## YOUR OBJECTIVE:
Each of the records below must be reproduced verbatim.

## THE INPUT:
· · · ·
/-- What the device has sent to the outside, newest first. -/
structure Out where
  /-- MSI-X messages: PCIe function and vector (R58) -/
  msix : List (Nat × Nat) := []
  /-- responses and error codes returned to register accessors (R13) -/
  regRsp : List (Nat × Nat) := []
  /-- Ethernet frames sent: MAC and bytes -/
  frames : List (Nat × List Byte) := []
  /-- CPRI samples inserted: framer, container, I and Q -/
  cpriSent : List (Nat × Nat × Nat × Nat) := []
  /-- PCIe requests sent, newest first -/
  pcie : List PcieSent := []
  /-- packets sent over chassis links: engine and packet -/
  chlSent : List (Nat × Packet) := []
  /-- completions returned to PCIe requesters: controller, function, bytes (none: error) -/
  pcieCpl : List (Nat × Nat × Option (List Byte)) := []
  deriving DecidableEq, Repr

/-! ### Power -/

/-- A power-down of a domain from its request to its end (R385, R386). -/
structure Down where
  /-- action 2: requests are denied from FENCE on -/
  deny : Bool := false
  /-- OFF leaves the domain locked: action 2, or a lane quad the governor sheds -/
  lock : Bool := false
  /-- the entry of a device state, or NAP's return to it -/
  entry : Bool := false
  /-- the POWER_DOMAIN command to answer -/
  cmd : Option Taken := none
  /-- once off the domain powers on again: action 0 came past the point of no return (R389) -/
  on : Bool := false
  attempts : Nat := 0
  /-- NS64 of the attempt's start -/
  start : Nat := 0
  /-- NS64 of the last attempt's failure, while the next one is awaited -/
  failed : Option Nat := none
  deriving DecidableEq, Repr

/-- A POWER_STATE under way, or the state it led to (R390, R391). -/
structure DevState where
  /-- 1 DOZE, 2 NAP, 3 HIBERNATE -/
  target : Nat
  wakes : Nat
  lanes : Nat
  cmd : Option Taken
  /-- NS64 of the drain's start -/
  start : Nat
  /-- answered with OK -/
  answered : Bool := false
  /-- domains still to be powered down, and those that were on before entry -/
  todo : List Nat := []
  restore : List Nat := []
  /-- NS64 at which the entry window opened -/
  window : Option Nat := none
  entered : Bool := false
  /-- a latched wake: its source -/
  wake : Option Nat := none
  deriving DecidableEq, Repr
· · · ·
## RESPONSE BOX:
/-- What the device has sent to the outside, newest first. -/
structure Out where
  /-- MSI-X messages: PCIe function and vector (R58) -/
  msix : List (Nat × Nat) := []
  /-- responses and error codes returned to register accessors (R13) -/
  regRsp : List (Nat × Nat) := []
  /-- Ethernet frames sent: MAC and bytes -/
  frames : List (Nat × List Byte) := []
  /-- CPRI samples inserted: framer, container, I and Q -/
  cpriSent : List (Nat × Nat × Nat × Nat) := []
  /-- PCIe requests sent, newest first -/
  pcie : List PcieSent := []
  /-- packets sent over chassis links: engine and packet -/
  chlSent : List (Nat × Packet) := []
  /-- completions returned to PCIe requesters: controller, function, bytes (none: error) -/
  pcieCpl : List (Nat × Nat × Option (List Byte)) := []
  deriving DecidableEq, Repr

/-! ### Power -/

/-- A power-down of a domain from its request to its end (R385, R386). -/
structure Down where
  /-- action 2: requests are denied from FENCE on -/
  deny : Bool := false
  /-- OFF leaves the domain locked: action 2, or a lane quad the governor sheds -/
  lock : Bool := false
  /-- the entry of a device state, or NAP's return to it -/
  entry : Bool := false
  /-- the POWER_DOMAIN command to answer -/
  cmd : Option Taken := none
  /-- once off the domain powers on again: action 0 came past the point of no return (R389) -/
  on : Bool := false
  attempts : Nat := 0
  /-- NS64 of the attempt's start -/
  start : Nat := 0
  /-- NS64 of the last attempt's failure, while the next one is awaited -/
  failed : Option Nat := none
  deriving DecidableEq, Repr

/-- A POWER_STATE under way, or the state it led to (R390, R391). -/
structure DevState where
  /-- 1 DOZE, 2 NAP, 3 HIBERNATE -/
  target : Nat
  wakes : Nat
  lanes : Nat
  cmd : Option Taken
  /-- NS64 of the drain's start -/
  start : Nat
  /-- answered with OK -/
  answered : Bool := false
  /-- domains still to be powered down, and those that were on before entry -/
  todo : List Nat := []
  restore : List Nat := []
  /-- NS64 at which the entry window opened -/
  window : Option Nat := none
  entered : Bool := false
  /-- a latched wake: its source -/
  wake : Option Nat := none
  deriving DecidableEq, Repr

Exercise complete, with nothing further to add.